# RAM iMac G5



## dam45 (18 Janvier 2005)

Salut, 
Je compte bientôt acquérir un iMac G5
et je voudrais rajouter de la mémoire a celui ci
je pensai mettre 512 Mo de RAM en plus, qu'en pensez vous ?

J'ai plusieurs question a ce sujet :

1 - Est il necessaire de mettre les barrettes par pair comme sur les PM G5 ?

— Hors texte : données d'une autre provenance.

theorem scrubPass_scrubs (busy : Option Nat) (l : List Nat) : Scrubs d s (l.foldl (scrubEntry d busy) s) := by
  induction l generalizing s with
  | nil => exact .refl d s
  | cons i l ih =>
    have hi := scrubEntry_scrubs hd busy i
    exact hi.trans (ih (hi.length ▸ hd))

theorem scrubPass_agrees {l : List Nat} {j : Nat} (hj : j ∈ l) (hread : ∀ p ∈ (s.reed d).bad, p.1 ≠ j) :
    ((l.foldl (scrubEntry d none) s).reed d).Agrees j := by
  induction l generalizing s with
  | nil => cases hj
  | cons i l ih =>
    have hi := scrubEntry_scrubs hd none i
    have hlength := hi.length ▸ hd
    obtain rfl | hj := List.mem_cons.1 hj
    · exact (scrubPass_scrubs hlength none l).agrees j (scrubEntry_agrees hd hread)
    · exact ih hlength hj (by rw [hi.bad]; exact hread)

theorem scrubList_pass_agrees {j : Nat} (hread : ∀ p ∈ (s.reed d).bad, p.1 ≠ j) :
    (((scrubList s d).foldl (scrubEntry d none) s).reed d).Agrees j := by
  by_cases hj : j ∈ scrubList s d
  · exact scrubPass_agrees hd hj hread
  · exact (scrubPass_scrubs hd none _).agrees j (agrees_of_unlisted hj)

theorem applyDecay_reed (decay : List RbDecay) : (applyDecay s d decay).reed d
    = { s.reed d with bank := decay.foldl (fun l y => decayBank l (bankWidth s d) y) (s.reed d).bank } :=
  State.setReed_reed_self hd _

theorem reedbedScrub_passes (hpower : (s.die d).power = .active) (hen : s.rfld (pgReed d + 0x478) 8 8 ≠ 0)
    (hdue : (s.reed d).scrubAt + s.rfld (pgReed d + 0x478) 7 0 * 25000 ≤ s.tick) (decay : List RbDecay) :
    ((reedbedScrub s d decay).reed d).scrubAt = s.tick ∧ ((reedbedScrub s d decay).reed d).shadow = (s.reed d).shadow
      ∧ (reedbedScrub s d decay).mem = s.mem ∧ (reedbedScrub s d decay).disp = s.disp
      ∧ ((s.reed d).updates = [] → ∀ j, (∀ p ∈ (s.reed d).bad, p.1 ≠ j) → ((reedbedScrub s d decay).reed d).Agrees j) := by
  have hdecayed : d < (applyDecay s d decay).reeds.length := by
    rw [applyDecay, State.setReed_reeds_length]
    exact hd
  have hpass : Scrubs d (applyDecay s d decay) (scrubPassed s d decay) := scrubPass_scrubs hdecayed _ _
  have hqueues : (scrubPassed s d decay).queues = s.queues := hpass.queues.trans (State.setReed_queues s d fun _ => by rfl)
  simp only [State.queues, Prod.mk.injEq] at hqueues
  obtain ⟨hmem, hdisp, htick, _⟩ := hqueues
  rw [reedbedScrub_due hpower hen hdue, State.setReed_reed_self (hpass.length ▸ hdecayed)]
  refine ⟨htick, hpass.shadow.trans (by rw [applyDecay_reed hd]), hmem, hdisp, fun hidle j hread => ?_⟩
  have hbusy : (applyDecay s d decay).busyEntry d = none := by
    simp only [State.busyEntry, applyDecay_reed hd, hidle]
  have hagrees := scrubList_pass_agrees hdecayed (j := j) (by rw [applyDecay_reed hd]; exact hread)
  rw [← hbusy] at hagrees
  exact hagrees

end

end

/-! ### A spare that is filled (R243) -/

theorem bankSpareFillEnd_quiescing {s : State} (d : Nat) (h : quiescing s = true) : bankSpareFillEnd d s = s := by
  unfold bankSpareFillEnd
  split
  · rfl
  · exact if_pos h

/-- A spare that has been filled while no update is in progress holds the shadow's entries of its bank. -/
theorem bankSpareFillEnd_fills {s : State} {d b old : Nat} (hd : d < s.reeds.length) (hcopy : (s.reed d).copying = some (b, old))
    (hopen : quiescing s = false) (hidle : (s.reed d).updates = []) : ((bankSpareFillEnd d s).reed d).copying = none
      ∧ bankSpareFillEnd d s = { s with reeds := (bankSpareFillEnd d s).reeds }
      ∧ ∀ j, entryAt ((bankSpareFillEnd d s).reed d).bank j
        = if bankOfIx j = b then entryAt (s.reed d).shadow j else entryAt (s.reed d).bank j := by
  have hfill : bankSpareFillEnd d s = s.setReed d fun x => { x with
      copying := none
      bank := (x.bank.filter fun p => !(bankOfIx p.1 == b)) ++ x.shadow.filter fun p => bankOfIx p.1 == b } := by
    have hnone (i : Nat) : (some i == (none : Option Nat)) = false := rfl
    have hsome (i : Nat) : (some i != (none : Option Nat)) = true := rfl
    simp only [bankSpareFillEnd, hcopy, hopen, hidle, hnone, hsome, Bool.or_false, Bool.and_true, Bool.false_eq_true, if_false]
  rw [hfill, State.setReed_reed_self hd]
  exact ⟨rfl, rfl, entryAt_bank_from _ _ b⟩

/-! ### Updates that are verified (R237) -/

theorem beginUpdate_reed {s : State} {d : Nat} (hd : d < s.reeds.length) :
    ∃ l, (beginUpdate s d).reed d = { s.reed d with bank := l } := by
  unfold beginUpdate
  split
  · exact ⟨_, rfl⟩
  · split
    · exact ⟨_, rfl⟩
    · exact ⟨_, State.setReed_reed_self hd _⟩

theorem beginUpdate_mem (s : State) (d : Nat) : (beginUpdate s d).mem = s.mem := by
  unfold beginUpdate
  (repeat' split) <;> rfl

/-- The entry that an update record leaves in the shadow. -/
def RbUpdate.entry (u : RbUpdate) (q : SetRec) (shadow : List (Nat × RbEntry)) : RbEntry :=
  if fieldN u.bytes 0 1 = 0 then updatedEntry q u.bytes else { entryAt shadow (updateIx q u.bytes) with valid := false }

/-- A Reedbed once a record has been written to the shadow and to the bank. -/
def Reed.updated (x : Reed) (i : Nat) (e : RbEntry) : Reed :=
  { x with
    shadow := putEntry x.shadow i e
    bank := putEntry x.bank i e
    bad := x.bad.filter (·.1 != i) }

/-- The front record has been written and has left the queue of updates, and is taken off its batch. -/
def updateWritten (s : State) (d : Nat) (u : RbUpdate) (rest : List RbUpdate) (q : SetRec) : State :=
  ((bump (s.setReed d fun x => x.updated (updateIx q u.bytes) (u.entry q (s.reed d).shadow)) (pgReed d + 0x468) 1).setReed d
    fun x => { x with updates := rest }).setBatch u.stream u.batch fun b => { b with searching := b.searching - 1 }

section
variable {s : State} {d : Nat} {u : RbUpdate} {rest : List RbUpdate} {e : RuleSet}

theorem finishUpdate_eq (hu : (s.reed d).updates = u :: rest) (hpower : (s.die d).power = .active) (he : s.set? u.set_ = some e) :
    finishUpdate s d = beginUpdate (updateWritten s d u rest (SetRec.of e.record)) d := by
  have hactive : ¬ (s.die d).power ≠ .active := not_not.2 hpower
  simp only [finishUpdate, hu, if_neg hactive, he]
  rfl

theorem updateWritten_reed (hd : d < s.reeds.length) (q : SetRec) : (updateWritten s d u rest q).reed d
    = { (s.reed d).updated (updateIx q u.bytes) (u.entry q (s.reed d).shadow) with updates := rest } := by
  have hset := State.setReed_reed_self hd fun x => x.updated (updateIx q u.bytes) (u.entry q (s.reed d).shadow)
  have hcounted := (bump_reed _ (pgReed d + 0x468) 1 d).trans hset
  rw [updateWritten, reed_of_reeds (State.setBatch_reeds ..)]
  refine (State.setReed_reed_self ?_ _).trans (congrArg (fun x : Reed => { x with updates := rest }) hcounted)
  rw [bump_reeds, State.setReed_reeds_length]
  exact hd

theorem finishUpdate_mem (hu : (s.reed d).updates = u :: rest) (hpower : (s.die d).power = .active) (he : s.set? u.set_ = some e) :
    (finishUpdate s d).mem = s.mem := by
  rw [finishUpdate_eq hu hpower he, beginUpdate_mem, updateWritten, State.setBatch_mem, State.setReed_mem, bump_mem, State.setReed_mem]

/-- The record that is verified leaves the queue of updates and stands in the shadow. -/
theorem finishUpdate_stands (hd : d < s.reeds.length) (hu : (s.reed d).updates = u :: rest) (hpower : (s.die d).power = .active)
    (he : s.set? u.set_ = some e) : ((finishUpdate s d).reed d).updates = rest
      ∧ ((finishUpdate s d).reed d).shadow
        = putEntry (s.reed d).shadow (updateIx (SetRec.of e.record) u.bytes) (u.entry (SetRec.of e.record) (s.reed d).shadow) := by
  have hlength : d < (updateWritten s d u rest (SetRec.of e.record)).reeds.length := by
    rw [updateWritten, State.setBatch_reeds, State.setReed_reeds_length, bump_reeds, State.setReed_reeds_length]
    exact hd
  obtain ⟨l, hreed⟩ := beginUpdate_reed hlength
  rw [finishUpdate_eq hu hpower he, hreed, updateWritten_reed hd]
  exact ⟨rfl, rfl⟩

2 - Quel est la reférence des barrettes mémoire à rajouter pour l'iMac,
et que me conseillez vous de prendre comme modele (efficace et raisonnable côté prix)
et ou puis je le trouver ?

3 - Est il possible de rajouter les memoire à l'achat (comme sur Apple Store) en passant par la Fnac
(je compte bénéficier des 6% de réduction pour le 1er jour avec la carte adhérent)

Merci beaucoup pour vos réponse


----------



## DarKOrange (19 Janvier 2005)

Salut,

1- Si tu utilises des barettes identiques tu actives le bus à 128
2 - Moi j'ai acheté 2 barettes de Corsair Value Select 512 Mo à 89¤ la barette chez Surcoufça marche super !
3 - Je ne pense pas que la FNAC fasse du BTO (Built To Order) comme sur l'AS ...

@+


----------



## Nico64 (19 Janvier 2005)

Salut

comment tu fais pour activer le bus  à 128?


----------



## dam45 (19 Janvier 2005)

Merci pour ta réponse Laurent   

est ce que ça pose un problème pour acttiver le bus a 128 si les 2 barettes 512 sont de marque différentes ? 

merci !


----------



## JPTK (19 Janvier 2005)

dam45 a dit:
			
		

> Merci pour ta réponse Laurent
> 
> est ce que ça pose un problème pour acttiver le bus a 128 si les 2 barettes 512 sont de marque différentes ?
> 
> merci !



Normalement non et en théorie non, après j'ai pas lu suffisamment de témoignages pour être formel.


----------



## iskandar (19 Janvier 2005)

laurent75004 a dit:
			
		

> Salut,
> 
> 1- Si tu utilises des barettes identiques tu actives le bus à 128
> 2 - Moi j'ai acheté 2 barettes de Corsair Value Select 512 Mo à 89¤ la barette chez Surcoufça marche super !
> ...




je te confirme que la fnac ne fait pas du bto

pour ma part, j'ai fais exactement comme toi et j'ai revendu ma barrette de 256 Mo a un nantais


----------



## Pomme (20 Janvier 2005)

dam45 a dit:
			
		

> Salut,
> Je compte bientôt acquérir un iMac G5
> et je voudrais rajouter de la mémoire a celui ci
> je pensai mettre 512 Mo de RAM en plus, qu'en pensez vous ?
> ...



Sur le miens,j'ai mis de la Danelec que l'on trouve chez Macway,tout fonctionne très bien!  
Ce n'est pas la peine de passer par un revendeur pour l'installée,tu as juste 3 vis à enlever au dos de l'imac et tu as acces très facilement aux emplacements des barettes...   une fois enlevé le capot, tu as comme bonus une très belle vue sur la mécanique de la bête!


----------



## Pomme (20 Janvier 2005)

Au fait Dam45, j'allais oublier, la mémoire qu'il te faut pour l'imac, c'est de la SDRAM DDR 3200- 400, voili!


----------



## Mops Argo (20 Janvier 2005)

iskandar a dit:
			
		

> je te confirme que la fnac ne fait pas du bto


Moi je te confirme que la FNAC le fait . Je l'ai fait mardi à la Fnac des Halles, ça coûte 15¤ de main d'½uvre et ...20 mn si l'un des types est bien disposé. Mais tu peux aussi le faire seul, tout est dit dans le manuel téléchargeable là


----------



## Gabi (20 Janvier 2005)

768 Mo de ram suffisent largement pour une utilisation normale et même pour le futur Tiger.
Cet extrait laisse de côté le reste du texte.